22.突襲洪濟城(上)

22.突襲洪濟城(上)

自前兩年上任隴右兼河西節度使蓋嘉運坐擁十五萬兵馬,卻終日沉溺酒色,不思防務,輕而易舉地將河西走廊及湟水谷地的門戶石堡城丟掉之後,隴右道治所鄯州便首當其衝,成為了阻擋吐蕃鐵蹄的最前鋒,皇甫惟明匆匆上任,在入駐鄯州之後第一件事,便是將在之前石堡城之戰中丟失的達化縣城奪了回來,將吐蕃軍趕回了石堡城。

任知節從邏些城回到鄯州時,皇甫惟明便是在忙著收拾蓋嘉運留下的爛攤子。

后皇甫惟明大破吐蕃大嶺軍,又將集結三萬之眾的莽布支營擊潰,帳中大將王難德甚至將贊普之子琅支都斬落下馬。

被皇甫惟明打得狼狽逃竄的吐蕃軍分散各支,任知節倒霉,回來的時候就碰上了其中一支。皇甫惟明聽見兵士來報,急急忙忙地跑出節度使府大門時,看見的,便是那匹幾乎被染成了紅馬的青海驄背上的兩個人,一個是披著髒兮兮的斗篷的年輕男子,還有一個,便是一身狼狽,靠在年輕男子懷中已經不省人事的自家外孫女。

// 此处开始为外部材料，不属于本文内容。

/-- R49: arrivals keep a queue that may stand so, and each priority's requests in the order of arrival. -/
theorem foldl_requestInterrupt (rs : List InterruptRequest) (s : State) (hmask : ∀ r ∈ rs, r.type = .maskable)
    (hq : queueWf s.pendingMaskable = true) :
    let q := (rs.foldl (fun u r => requestInterrupt r u) s).pendingMaskable
    queueWf q = true ∧ ∀ p : Int, q.filter (fun r => decide (r.priority = p)) =
      (s.pendingMaskable ++ rs).filter (fun r => decide (r.priority = p)) := by
  induction rs generalizing s with
  | nil => simp [hq]
  | cons r rest ih =>
    obtain ⟨hr, hrest⟩ := List.forall_mem_cons.mp hmask
    obtain ⟨-, hsorted⟩ := Bool.and_eq_true_iff.mp hq
    have hqueue : (requestInterrupt r s).pendingMaskable = enqueue s.pendingMaskable r := by
      rw [requestInterrupt_maskable hr]
    have hwf := hqueue ▸ queueWf_enqueue _ r hq hr
    obtain ⟨hwf', horder⟩ := ih (requestInterrupt r s) hrest hwf
    refine ⟨hwf', fun p => ?_⟩
    calc _ = ((requestInterrupt r s).pendingMaskable ++ rest).filter (fun x => decide (x.priority = p)) := horder p
      _ = (s.pendingMaskable ++ r :: rest).filter (fun x => decide (x.priority = p)) := by
        rw [hqueue, List.filter_append, filter_priority_enqueue hsorted, ← List.filter_append, List.append_assoc]
        rfl

/-- Settles O34: the arrivals of an empty queue. -/
theorem queueIsSortedAndStable : Obligations.QueueIsSortedAndStable := by
  intro rs s hempty hmask q
  obtain ⟨hwf, horder⟩ := foldl_requestInterrupt rs s hmask (by rw [hempty]; rfl)
  rw [hempty, List.nil_append] at horder
  obtain ⟨-, hsorted⟩ := Bool.and_eq_true_iff.mp hwf
  exact ⟨hsorted, horder⟩

end Sys2Proof.Proofs.Controller
end

section
/-!
PROOFS. The host's moves (60_exceptions section 6, 20_memory R61, 70_reset_and_hazards R320): what each writes and
leaves, Reset, `LoadRom`, the inspection surface, and the invariant between steps.
-/

namespace Sys2Proof.Proofs.HostMoves

open Sys2Proof.Machine

/-! ## Registers and memory through the inspection surface -/

/-- R300: an 8-bit register takes the low byte and reads zero-extended. -/
theorem zext16_loByte (v : Word) : zext16 (loByte v) = v &&& 0x00FF := by
  apply BitVec.eq_of_toNat_eq
  have hmask : v.toNat &&& 255 = v.toNat % 256 := Nat.and_two_pow_sub_one_eq_mod v.toNat 8
  have hsmall : v.toNat % 256 < 65536 := by omega
  simpa [zext16, loByte, hmask] using hsmall

/-- R300: a register written reads back, cut to its width. -/
theorem inspectRead_inspectWrite_same (r : InspectReg) (v : Word) (s : State) :
    inspectRead r (inspectWrite r v s) = if r.wide then v else v &&& 0x00FF := by
  cases r
  case sp | pc => rfl
  all_goals exact zext16_loByte v

theorem inspectRead_inspectWrite_other {r q : InspectReg} (h : q ≠ r) (v : Word) (s : State) :
    inspectRead q (inspectWrite r v s) = inspectRead q s := by
  cases r <;> cases q
  case a.a | f.f | b.b | c.c | d.d | e.e | h.h | l.l | sp.sp | pc.pc => exact absurd rfl h
  all_goals rfl

/-- R300: a register write touches the ten registers of the surface alone. -/
theorem inspectWrite_eq (r : InspectReg) (v : Word) (s : State) :
    let t := inspectWrite r v s
    t =
      { s with
        a := t.a, f := t.f, b := t.b, c := t.c, d := t.d, e := t.e, h := t.h, l := t.l, sp := t.sp, pc := t.pc } := by
  cases r <;> rfl

/-- R63: a byte write keeps the RAM window. -/
@[simp] theorem writeByte_config (s : State) (x : Word) (v : Byte) : (s.writeByte x v).config = s.config := by
  rw [writeByte_eq]
  rfl

/-- R300: the byte at an address after a range was written is the range's, if the address is in it and in the RAM
window. -/
theorem readByte_inspectWriteRange (start : Word) (bytes : List Byte) (s : State) (hlen : bytes.length ≤ 65536)
    (addr : Word) :
    (inspectWriteRange start bytes s).readByte addr =
      if (addr - start).toNat < bytes.length ∧ s.config.inRam addr = true then bytes.getD (addr - start).toNat 0x00
      else s.readByte addr := by
  induction bytes generalizing start s with
  | nil => simp [inspectWriteRange]
  | cons v rest ih =>
    have hrest : rest.length + 1 ≤ 65536 := hlen
    rw [inspectWriteRange, ih _ _ (by omega), readByte_writeByte, writeByte_config]
    by_cases hstart : addr = start
    · subst hstart
      have hlast : (addr - (addr + 1)).toNat = 65535 := by bv_omega
      have hfirst : (addr - addr).toNat = 0 := by simp
      rw [hlast, hfirst, if_neg (by omega)]
      simp
    · have hnext : (addr - start).toNat = (addr - (start + 1)).toNat + 1 := by bv_omega
      rw [hnext]
      simp [hstart]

那一瞬間,馳騁沙場幾十載的皇甫惟明好像又回到了十幾年前聽聞愛女病逝的時候,他僵硬片刻,才看見那個抱著外孫女的年輕男子掀開自己身上的斗篷,說:「皇甫大人,知節傷重,還請儘快救治。」

而皇甫惟明幾乎是看見這個年輕人的第一眼,便認出了他的真實身份。

他早年於長安之時,曾與當時還是忠王的現任太子李亨有些交情,開元二十三年,也是他將受封為文華郡主的李沁送至吐蕃和親,同行還有當時年幼,離不開長姐的李倓。李倓雖年幼之時便離開了長安,許多人並不認識他,而他卻長得與父親李亨極為相像,見過李亨的人都會覺得這個年輕人極為眼熟。

尤其,是那雙高高飛揚的長眉。

任知節就算當年在長安西市當著小霸王,也並未與皇室子弟有過多交情,反倒是她與周墨遊歷西域時,在邏些城認識了李亨那個七八歲便隨長姐移居吐蕃的兒子李倓。

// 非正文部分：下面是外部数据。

-- ==== Sys2Proof/Config.lean ====
section
/-! DEFINITION. Sys2Proof/Config.lean: what an implementation fixes and the spec leaves OPEN
(spec/92_eei_decisions.md, "Summary of OPEN parameters"). `W_CLK` is fixed at 32 (decision D4) and `T0` is the
state's own parameter field `State.t0`. -/

namespace Sys2Proof.Config

/-- FREE VALUE (log entry 2). The byte that cell `a` of the table space holds in the machine that `State.reset`
describes, `a = 56 * t + idx` for entry `idx` of the table numbered `t`. No source gives the contents of the five
tables (R4, R32, decision D14, note N1), so this has no body and nothing can be proved of its values. -/
opaque tableEntry : Nat → Byte

end Sys2Proof.Config
end

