-- ==== Sys2Proof/WellFormed.lean ====
section
/-! DEFINITION. Sys2Proof/WellFormed.lean: the checks on an instruction that its fields do not enforce: the
"constraint" and "mode" entries of spec/opcode_table.json. -/

namespace Sys2Proof

/-- The format of each row of the opcode table. -/
def Instr.format : Instr → Format
  | .reset => .rst1
  | .startHb => .rx8
  | .startKr => .rx8
  | .idleDiscard _ => .rx8
  | .collect _ => .rx8
  | .complete _ => .rx8
  | .heartbeat _ => .pkt64
  | .frameerr _ => .pkt64
  | .ckerr _ => .pkt64
  | .keyreport _ => .pkt64
  | .poll _ => .poll32
  | .translate _ => .kc8
  | .status => .st5
  | .initMsg => .tx40
  | .kaMsg => .tx40
  | .keyDown _ => .ev9
  | .keyUp _ => .ev9
  | .diagFraming => .dg2
  | .diagChecksum => .dg2

/-- The constraints of the table's rows: the byte of an Idle discard is no start marker (R102); a packet's class is
the one its bytes have (R82); a key event never carries the code 0 (R86, R149). -/
def Instr.wf : Instr → Bool
  | .reset => true
  | .startHb => true
  | .startKr => true
  | .idleDiscard b => !Machine.isStartMarker b
  | .collect _ => true
  | .complete _ => true
  | .heartbeat p => p.start == Const.startHeartbeat
  | .frameerr p => p.start == Const.startKeyreport && p.hdr != Const.header
  | .ckerr p => p.start == Const.startKeyreport && p.hdr == Const.header && Machine.checksum p != p.ck
  | .keyreport p => p.start == Const.startKeyreport && p.hdr == Const.header && Machine.checksum p == p.ck
  | .poll _ => true
  | .translate _ => true
  | .status => true
  | .initMsg => true
  | .kaMsg => true
  | .keyDown code => code != 0
  | .keyUp code => code != 0
  | .diagFraming => true
  | .diagChecksum => true

/-- The sequencer states in which a row's pattern is decoded: the table's "mode" (R79, R80). -/
def Instr.decodedIn (i : Instr) (fsm : Fsm) (cnt : Count) : Bool :=
  match i with
  | .startHb => fsm == .idle
  | .startKr => fsm == .idle
  | .idleDiscard _ => fsm == .idle
  | .collect _ => fsm == .collecting && decide (1 ≤ cnt.toNat) && decide (cnt.toNat ≤ 6)
  | .complete _ => fsm == .collecting && cnt.toNat == 7
  | .reset => true
  | .heartbeat _ => true
  | .frameerr _ => true
  | .ckerr _ => true
  | .keyreport _ => true
  | .poll _ => true
  | .translate _ => true
  | .status => true
  | .initMsg => true
  | .kaMsg => true
  | .keyDown _ => true
  | .keyUp _ => true
  | .diagFraming => true
  | .diagChecksum => true

end Sys2Proof
end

而李倓還未正式回長安,便在鄯州的節度使府內,分析扮作牧民深入吐蕃的斥候帶來的消息,並將自己居住在吐蕃多年所打探到的一些軍中消息一一陳述,將位於石堡城西南處的洪濟城引入了皇甫惟明的視線。

自咸亨年間大將薛仁貴因太過深入吐蕃而被切斷糧草及輜重,兵敗大非川,丟掉吐谷渾之後,大唐將領與吐蕃軍之間的戰鬥多為邊境拉鋸,極少再深入作戰。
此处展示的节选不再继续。